■ Assigned task
A single number is the expected answer: the count of lines in the listing that hold the word "package".

Information shown: Begin

-- ==== Sys2Proof/Machine/Copy.lean ====
section
/-! DEFINITION. The CE ops at issue: CPY, CPY2D, CSCHED, CSTAGE, OVL and DCPY (R282-R291, R349-R353). What the copy port
and the block-transfer engines do after retirement is in Machine/EvCopy.lean. -/

namespace Sys2Proof.Machine

/-- The in-tokens of an ENGINE op. -/
def eIns (f : EngF) : List Tok := [f.i1, f.i2, f.i3]

/-! ### Shapes (R283, R284) -/

/-- A 16-bit field as a signed number. -/
def int16 (x : Nat) : Int := if 2 ^ 15 ≤ x then (x : Int) - 2 ^ 16 else x
/-- SSTRIDE in bytes. -/
def shapeS (w : Word) : Int := 16 * int16 (bitsOf 63 48 w)
/-- DSTRIDE in bytes. -/
def shapeD (w : Word) : Int := 16 * int16 (bitsOf 47 32 w)
/-- Rows of a shape word. Log 59, DEDUCED. -/
def shapeRows (w : Word) : Nat := bitsOf 31 16 w + 1
/-- Bytes of a row. -/
def shapeLen (w : Word) : Nat := bitsOf 15 0 w
/-- Bytes a CPY or a CPY2D copies. Log 48, DEDUCED. -/
def copyBytes (two : Bool) (c : Word) : Nat := if two then shapeRows c * shapeLen c else c.toNat

/-- The scratchpad offset of an address in the core's own scratchpad. -/
def State.ownOffset (s : State) (va : Word) : Option Nat := s.ownOff s.cur.core va

/-- The slots of a tile-kind copy's tile side: one run of whole slots of the own scratchpad, or none where it is not
such a run (R285). Kind 1 fills at the destination, kinds 2 and 3 drain at the source. -/
def tileRun (s : State) (two : Bool) (dst src c : Word) (kind : Nat) : Option (List Nat) :=
  let n := copyBytes two c
  let stride := if kind = 1 then shapeD c else shapeS c
  match s.ownOffset (if kind = 1 then dst else src) with
  | some o =>
    if o % slotSize = 0 ∧ n % slotSize = 0 ∧ o + n ≤ spadSize ∧ (!two || stride == (shapeLen c : Int)) then
      some ((List.range (n / slotSize)).map (fun i => o / slotSize + i))
    else none
  | none => none

/-- The slots a copy covers: none for a plain copy, a copy of nothing or a bad run (R284, R285). -/
def coveredSlots (s : State) (two : Bool) (dst src c : Word) (kind : Nat) : List Nat :=
  if kind = 0 ∨ copyBytes two c = 0 then [] else (tileRun s two dst src c kind).getD []

/-- Whether the tile side of a copy is bad (R285). -/
def badRun (s : State) (two : Bool) (dst src c : Word) (kind : Nat) : Bool :=
  kind != 0 && copyBytes two c != 0 && (tileRun s two dst src c kind).isNone

/-- The state a covered slot moves to at retirement (R285). -/
def coverEnt (kind : Nat) (e : TileEnt) : TileEnt := if kind = 1 then startFill e else { e with st := .draining }

/-- Moving the covered slots at retirement. -/
def State.coverSlots (s : State) (kind : Nat) (l : List Nat) : State :=
  s.updMyCore (fun x => l.foldl (fun x n => x.updTile n (coverEnt kind)) x)

/-- The tag of kind 1, none where it keeps each slot's (R283). -/
def fillTag (f : EngF) : Option Tag :=
  if f.mode.toNat / 4 = 15 then none else some (tagOf (f.mode.toNat / 4))

/-! ### CPY and CPY2D (R283-R285) -/

/-- Operands of a copy read at bundle entry: destination, source, length or shape. -/
def copyOps (f : EngF) (s : State) : Word × Word × Word := (s.val f.a, s.val f.b, s.val f.c)

/-- A CSTAGE's own command, the last of its kind (R289). Log 60, DEDUCED. -/
def CoreState.lastStage (x : CoreState) : Option Cmd := (x.cmds.filter (fun c => c.kind == .stage)).getLast?

/-- A replayed copy joins its CSTAGE: it waits for CSTAGE's in-tokens too, and CSTAGE's command waits for it (R289). In
both, in-fields of the other side count after the own ones. -/
def State.linkReplay (s : State) (entry id : Nat) : State :=
  match s.myCore.lastStage with
  | none => s
  | some st =>
    let gates := (st.deps.filter (fun d => d.1 < 3)).map (fun d => (d.1 + 3, d.2))
    (s.updCmd s.cur.core id (fun c => { c with deps := c.deps ++ gates, fromSched := true })).updCmd s.cur.core st.id
      (fun c => { c with deps := c.deps ++ [(3 + entry, id)] })

/-- The charge of a CE op: its declared weight (R201, R212). -/
def ceWeight : Nat := 3

/-- A CPY or CPY2D. A copy of nothing is DONE at once (R284). -/
def semCopy (two : Bool) (f : EngF) : Sem where
  charge _ := ceWeight
  slots s :=
    let o := copyOps f s
    let k := f.mode.toNat % 4
    if isEddy s.cur.ctx then []
    else (coveredSlots s two o.1 o.2.1 o.2.2 k).map (fun n => ⟨n, k != 1, if k = 1 then 0 else 1⟩)
  stall s a :=
    let o := copyOps f s
    !isEddy s.cur.ctx && a.replay.isNone && copyBytes two o.2.2 != 0 &&
      !badRun s two o.1 o.2.1 o.2.2 (f.mode.toNat % 4) && s.queueFull CmdKind.isCopy 16
  run s a :=
    let o := copyOps f s
    let k := f.mode.toNat % 4
    { trap :=
        match s.eddyTrap a with
        | some t => some t
        | none =>
          if badRun s two o.1 o.2.1 o.2.2 k then
            some ⟨0x24, if k = 1 then o.1 else o.2.1, if k = 1 then 0x100 else 0⟩
          else none
      eff := Live.st (fun l =>
        if copyBytes two o.2.2 = 0 then l.idleOp (eIns f) f.out
        else
          let id := l.nextId
          let l := l.startOp (eIns f) f.out (.cpy two o.1 o.2.1 o.2.2 k (fillTag f))
          let l := l.coverSlots k (coveredSlots s two o.1 o.2.1 o.2.2 k)
          match a.replay with
          | some e => l.linkReplay e id
          | none => l) }

/-- The part of CPY. -/
def semCpy (f : EngF) : Sem := semCopy false f
/-- CPY standing alone. -/
def execCpy (f : EngF) (s : State) : Host.Outcome State Fault Refusal := issueOne (semCpy f) (.cpy f) s

/-- The part of CPY2D. -/
def semCpy2d (f : EngF) : Sem := semCopy true f
/-- CPY2D standing alone. -/
def execCpy2d (f : EngF) (s : State) : Host.Outcome State Fault Refusal := issueOne (semCpy2d f) (.cpy2d f) s

/-! ### CSCHED and CSTAGE (R287-R289) -/

/-- Arming the schedule (R288). -/
def Ctx.arm (t b c : Word) (x : Ctx) : Ctx :=
  { x with t := t, sc := 0, armed := true,
           files := { x.files with b := Vector.ofFn (fun i : Fin 8 => b + wd i.val * c) } }

/-- The part of CSCHED (R288). -/
def semCsched (f : EngF) : Sem where
  charge _ := ceWeight
  run s a :=
    { trap := s.eddyTrap a
      eff := Live.me (fun c => c.arm (s.val f.a) (s.val f.b) (s.val f.c)) }
/-- CSCHED standing alone. -/
def execCsched (f : EngF) (s : State) : Host.Outcome State Fault Refusal := issueOne (semCsched f) (.csched f) s

/-- The replays of a CSTAGE that copy at least a byte (R284, R289). -/
def workingReplays (s : State) : List (Nat × Word) :=
  (s.me.replays s.myCore.sched).filter (fun e =>
    match decodeWord e.2 none with
    | .cpy g => (copyOps g s).2.2 != 0
    | .cpy2d g => copyBytes true (copyOps g s).2.2 != 0
    | _ => false)

/-- The part of CSTAGE (R289): its own command waits for the replays, each an op of the bundle after it. Log 60, DEDUCED. -/
def semCstage (f : EngF) : Sem where
  charge _ := ceWeight
  stall s _ :=
    !isEddy s.cur.ctx && workingReplays s != [] &&
      decide (16 < (s.myCore.queue CmdKind.isCopy).length + (workingReplays s).length)
  run s a :=
    { trap := s.eddyTrap a
      eff := Live.st (fun l =>
        let l := if workingReplays s = [] then l.idleOp (eIns f) f.out else l.startOp (eIns f) f.out .stage
        l.updMe (fun c => { c with sc := s.me.sc + 1 })) }

/-- The part of an op of a bundle with one CSTAGE: CSTAGE's own, or a replay's. -/
def semStaged (f : EngF) : Instr → Sem
  | .cpy g => semCpy g
  | .cpy2d g => semCpy2d g
  | _ => semCstage f

/-- CSTAGE standing alone, with its replays. -/
def execCstage (f : EngF) (s : State) : Host.Outcome State Fault Refusal :=
  if nCores ≤ s.cur.core then .fault .noSuchAgent
  else .next (s.issue (semStaged f) (s.single (.cstage f)))

/-! ### OVL (R291) -/

/-- The part of OVL (R291). -/
def semOvl (f : EngF) : Sem where
  charge _ := ceWeight
  stall s _ := !isEddy s.cur.ctx && s.queueFull CmdKind.isCopy 16
  run s a :=
    { trap := s.eddyTrap a
      eff := Live.st (fun l => l.startOp (eIns f) f.out (.ovl (s.val f.a))) }
/-- OVL standing alone. -/
def execOvl (f : EngF) (s : State) : Host.Outcome State Fault Refusal := issueOne (semOvl f) (.ovl f) s

/-! ### DCPY (R349-R353) -/

/-- The die that homes a physical address (R336). -/
def State.homeDie (s : State) (pa : Nat) : Nat :=
  match s.physTarget pa with
  | .hbm => pa / 0x1800000000
  | .weights d => d
  | .cxl p _ => p % 4
  | .nothing => 0

/-- A global scratchpad address of this package: core and offset (R311). -/
def globalSpad (s : State) (va : Nat) : Option (Nat × Nat) :=
  if va / 2 ^ 56 = 0xFE ∧ bitsOf 31 19 (wd va) = 0 ∧ bitsOf 55 44 (wd va) = s.boot.pkg ∧ bitsOf 41 36 (wd va) < 48 then
    some (bitsOf 43 42 (wd va) * 768 + bitsOf 41 36 (wd va) * 16 + bitsOf 35 32 (wd va), va % spadSize)
  else none

/-- The die that homes the byte at an address, for a task's command on a core; the core's own die where the address
names nothing. -/
def dieAt (s : State) (core : Nat) (task : Option Task) (va : Word) : Nat :=
  match s.vtarget core va.toNat with
  | .own _ => dieOf core
  | .bad => match globalSpad s va.toNat with | some c => dieOf c.1 | none => dieOf core
  | .mapped => match s.homeOf task va.toNat with | some pa => s.homeDie pa | none => dieOf core

/-- The engine a DCPY of a core runs on, chosen as it issues: its cluster's, or a path engine of the destination's die
(R349). -/
def dcpyEngine (s : State) (core : Nat) (task : Option Task) (path : Nat) (dst : Word) : Nat × Nat :=
  if path = 0 then (192, clusterOf core) else (dieAt s core task dst, Config.pathEngine dst.toNat % 16)

/-- The task of a context. -/
def State.taskOf (s : State) (core k : Nat) : Option Task := (s.ctx core k).task.bind s.task

/-- The commands queued on an engine, over the package. -/
def dcpyCount (s : State) (e : Nat × Nat) : Nat :=
  (s.cores.map (fun p => (p.2.cmds.filter (fun c => c.kind.isDcpy && c.eng == e)).length)).sum

/-- The ring a DCPY names (R350). -/
def dcpyRing (f : EngF) : Option Nat := if bitAt 2 f.mode then some (bitsOf 4 3 f.mode) else none

/-- A ring of a task on a die (R351). -/
def ringOf (t : Option Task) (die n : Nat) : Option Ring :=
  match t with
  | some t => t.rings.find? (fun r => r.die == die && r.num == n)
  | none => none

/-- Changing a ring of a task. -/
def State.updRing (s : State) (task die n : Nat) (f : Ring → Ring) : State :=
  s.updTask task (fun t => { t with rings := t.rings.map (fun r => if r.die == die && r.num == n then f r else r) })

/-- TAIL - HEAD, mod 2^32 (R351). -/
def Ring.used (r : Ring) : Nat := (r.tail + (2 ^ 32 - r.head % 2 ^ 32)) % 2 ^ 32

/-- Whether a DCPY names a ring that does not exist (R350). Log 62, DEDUCED. -/
def badRing (f : EngF) (s : State) : Bool :=
  match dcpyRing f with
  | some n => (ringOf s.myTask (dieOf s.cur.core) n).isNone
  | none => false

/-- Whether a DCPY waits: 8 of the context, 64 on the engine, or no record free in its ring (R349, R353). -/
def dcpyWaits (f : EngF) (s : State) : Bool :=
  let mine := (s.myCore.queue CmdKind.isDcpy).filter (fun c => c.ctx == s.cur.ctx)
  let e := dcpyEngine s s.cur.core s.myTask (f.mode.toNat % 4) (s.val f.a)
  decide (8 ≤ mine.length) || decide (64 ≤ dcpyCount s e) ||
  (match dcpyRing f with
   | some n =>
     match ringOf s.myTask (dieOf s.cur.core) n with
     | some r => decide (2 ^ r.log ≤ r.used + r.out)
     | none => false
   | none => false)

/-- Whether a DCPY starts no work: it copies nothing and writes no record (R350). -/
def dcpyIdle (f : EngF) (s : State) : Bool := s.val f.c == 0 && (dcpyRing f).isNone

/-- The part of DCPY (R350). -/
def semDcpy (f : EngF) : Sem where
  charge _ := ceWeight
  stall s _ := !isEddy s.cur.ctx && !badRing f s && !dcpyIdle f s && dcpyWaits f s
  run s a :=
    { trap :=
        match s.eddyTrap a with
        | some t => some t
        | none => if badRing f s then some ⟨0x52, a.word, 0⟩ else none
      eff := Live.st (fun l =>
        if dcpyIdle f s then l.idleOp (eIns f) f.out
        else
          let n := l.nextId
          let l := l.startOp (eIns f) f.out (.dcpy (s.val f.a) (s.val f.b) (s.val f.c) (f.mode.toNat % 4) (dcpyRing f))
          let l := l.updCmd l.cur.core n (fun c =>
            { c with eng := dcpyEngine s s.cur.core s.myTask (f.mode.toNat % 4) (s.val f.a) })
          match dcpyRing f, s.me.task with
          | some n, some t => l.updRing t (dieOf l.cur.core) n (fun r => { r with out := r.out + 1 })
          | _, _ => l) }
/-- DCPY standing alone. -/
def execDcpy (f : EngF) (s : State) : Host.Outcome State Fault Refusal := issueOne (semDcpy f) (.dcpy f) s

end Sys2Proof.Machine
end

Information shown: End

■ Response area
2